Я закрывала глаза, и мне было страшно. И тихая музыка начинала слышаться мне. Будто бы за окном или за стеной кто-то нежно играл на арфе, на пастушьих дудочках. Это ветер, ветер шумел в верхушках сосен.
— Гляди, мы летим, — бормотал он. — Мы снялись с места, и в снежном небе, в мареве летит наш корабль. И мы снова на палубе, опьяненные любовью. Вдохни и выдохни еще воздух земной. И будем целовать друг друга, пока не задохнемся.
Он припал губами к моим губам. Снова я ощутила на губах сладкий вкус зимнего шиповника. ‹…› Музыка играла громче. По стеклам вспыхивали озаряемые мечущимся, в такт ветру, языком свечи тончайшие морозные узоры. Будто китайский художник белой тушью нарисовал хвощи и стрелы на искристом шелке. Темная, будто прокопченная икона в красном углу печально мерцала. Тьма вокруг нас сгущалась. Свет свечи уярчался. Скоро она одна осталась гореть на столе — окна, светящиеся синевой, погасли, погрузились во мрак. И мы с Тристаном теснее прижались друг к другу.

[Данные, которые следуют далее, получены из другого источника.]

theorem State.farOutcome_keeps {P : Part → Prop} {s₀ s : State} (dict_ : P .dict) (ses_ : P .ses) (tier_ : P .tier) (r : RowOutcome) (hs :
    At (Keeps P s₀) It s) : At (Keeps P s₀) It (State.farOutcome s r) := by
  unfold State.farOutcome
  with_reducible repeat' (first
    | assumption | (intro x; refine At.cut x ?_ ?_; rotate_left; intro _; clear_value x; rotate_left; unfold x) | intro _ | lift_lets
    | apply State.freePages_keeps | apply State.freePt_keeps | apply State.kvCleanup_keeps | apply At.ite | apply At.next | apply At.some
    | exact At.none | dsimp -zeta only [At.mkFst, At.mkSnd] | apply At.foldl | apply At.getD | apply At.fst | apply At.snd
    | ((conv => enter [3, 20]) <;> apply At.upd <;> first | exact .inl ‹_› | exact .inr rfl | skip)
    | ((conv => enter [3, 20]) <;> apply At.updCore) | split | exact At.ofMkFst ‹_› | exact At.ofMkSnd ‹_›
    | refine At.ofNext (by assumption) ?_ | refine At.ofFst (by assumption) ?_ | refine At.ofSnd (by assumption) ?_
    | refine At.ofOpt (by assumption) ?_ | refine At.ofOptSnd (by assumption) ?_ | refine At.ofOptFst (by assumption) ?_
    | refine At.ofOptSnd2 (by assumption) ?_ | apply At.mapAny | dsimp +zetaDelta only)

theorem State.takeOutcomes_keeps {P : Part → Prop} {s₀ s : State} (dict_ : P .dict) (ses_ : P .ses) (tier_ : P .tier) (trv_ : P .trv) (outs
    : List RowOutcome) (hs : At (Keeps P s₀) It s) : At (Keeps P s₀) It (State.takeOutcomes s outs) := by
  unfold State.takeOutcomes
  with_reducible repeat' (first
    | assumption | (intro x; refine At.cut x ?_ ?_; rotate_left; intro _; clear_value x; rotate_left; unfold x) | intro _ | lift_lets
    | apply State.farOutcome_keeps | apply At.ite | apply At.next | apply At.some | exact At.none | dsimp -zeta only [At.mkFst, At.mkSnd]
    | apply At.foldl | apply At.getD | apply At.fst | apply At.snd
    | ((conv => enter [3, 20]) <;> apply At.upd <;> first | exact .inl ‹_› | exact .inr rfl | skip)
    | ((conv => enter [3, 20]) <;> apply At.updCore) | split | exact At.ofMkFst ‹_› | exact At.ofMkSnd ‹_›
    | refine At.ofNext (by assumption) ?_ | refine At.ofFst (by assumption) ?_ | refine At.ofSnd (by assumption) ?_
    | refine At.ofOpt (by assumption) ?_ | refine At.ofOptSnd (by assumption) ?_ | refine At.ofOptFst (by assumption) ?_
    | refine At.ofOptSnd2 (by assumption) ?_ | apply At.mapAny | dsimp +zetaDelta only)

theorem State.endFrame_keeps {P : Part → Prop} {s₀ s : State} (dict_ : P .dict) (mgmt_ : P .mgmt) (fb_ : P .fb) (stn_ : P .stn) (ses_ : P
    .ses) (tier_ : P .tier) (trv_ : P .trv) (core_ : P .core) (text_ : P .text) (srch_ : P .srch) (sync_ : P .sync) (pwr_ : P .pwr) (free_
    : P .free) (cons : List (Nat × Nat)) (outs : List RowOutcome) (hs : At (Keeps P s₀) It s) : At (Keeps P s₀) It (State.endFrame s cons
    outs) := by
  unfold State.endFrame
  with_reducible repeat' (first
    | assumption | (intro x; refine At.cut x ?_ ?_; rotate_left; intro _; clear_value x; rotate_left; unfold x) | intro _ | lift_lets
    | apply State.endRows_keeps | apply State.endSessions_keeps | apply State.takeOutcomes_keeps | apply At.ite | apply At.next
    | apply At.some | exact At.none | dsimp -zeta only [At.mkFst, At.mkSnd] | apply At.foldl | apply At.getD | apply At.fst | apply At.snd
    | ((conv => enter [3, 20]) <;> apply At.upd <;> first | exact .inl ‹_› | exact .inr rfl | skip)
    | ((conv => enter [3, 20]) <;> apply At.updCore) | split | exact At.ofMkFst ‹_› | exact At.ofMkSnd ‹_›
    | refine At.ofNext (by assumption) ?_ | refine At.ofFst (by assumption) ?_ | refine At.ofSnd (by assumption) ?_
    | refine At.ofOpt (by assumption) ?_ | refine At.ofOptSnd (by assumption) ?_ | refine At.ofOptFst (by assumption) ?_
    | refine At.ofOptSnd2 (by assumption) ?_ | apply At.mapAny | dsimp +zetaDelta only)

theorem State.putSyncInit_keeps {P : Part → Prop} {s₀ s : State} (sync_ : P .sync) (y : SyncInit) (hs : At (Keeps P s₀) It s) : At (Keeps P
    s₀) It (State.putSyncInit s y) := by
  unfold State.putSyncInit
  with_reducible repeat' (first
    | assumption | (intro x; refine At.cut x ?_ ?_; rotate_left; intro _; clear_value x; rotate_left; unfold x) | intro _ | lift_lets
    | apply State.setSync_keeps | apply At.ite | apply At.next | apply At.some | exact At.none | dsimp -zeta only [At.mkFst, At.mkSnd]
    | apply At.foldl | apply At.getD | apply At.fst | apply At.snd
    | ((conv => enter [3, 20]) <;> apply At.upd <;> first | exact .inl ‹_› | exact .inr rfl | skip)
    | ((conv => enter [3, 20]) <;> apply At.updCore) | split | exact At.ofMkFst ‹_› | exact At.ofMkSnd ‹_›
    | refine At.ofNext (by assumption) ?_ | refine At.ofFst (by assumption) ?_ | refine At.ofSnd (by assumption) ?_
    | refine At.ofOpt (by assumption) ?_ | refine At.ofOptSnd (by assumption) ?_ | refine At.ofOptFst (by assumption) ?_
    | refine At.ofOptSnd2 (by assumption) ?_ | apply At.mapAny | dsimp +zetaDelta only)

— Девочка моя, светлая моя, — бормотал он между поцелуями, и я чувствовала: дыханья не хватает ему, и слова его гаснут. — Вот догорает свеча. И мы с тобой догорим так же, и жизни наши догорят… но не розно, а вместе… я — воск, ты — пламя… ‹…›
Наш корабль плыл во тьму. Редкие звезды сияли над лесом. Черные зубцы елей и пихт рассекали звездное небо. Есть ли там звезды и сосны, за Порогом? Вдруг ты переступишь Порог — а там нет ничего?
— Есть ли там что-нибудь, Тристан, дорогой?!.
— Есть, родная. Как не быть. Там есть мы с тобой. Там есть звезды. Там есть Бог. Там — все, кто на свете любил когда-то.
— И… Дидона и Эней?..
— Да.
— И Кришна и Радха?..
— Да.
— И Ромео и Джульетта?..
— Да.
— И Ипполит и Федра?..
— Да, да.
— И Хозе и Кармен?..
— Да… страшная пара… я все боялся: Марк так тебя убьет… но он оказался такой светлый, такой…
— И Иисус и Магдалина?..
— Ну конечно, счастье мое… они-то уж там изначально…
— И Тристан и Изольда?..
— Ты же видишь — мы плывем, мы поднимаемся… нос корабля взлетает на волнах… пенные гребни шумят… снежная, дымная пена… дым из труб над избами… ветер… какой ветер… сосны качаются, как в бреду… мачты… они так же будут качаться, и скрипеть, и петь, и гудеть, когда мы уйдем… когда уплывем без возврата…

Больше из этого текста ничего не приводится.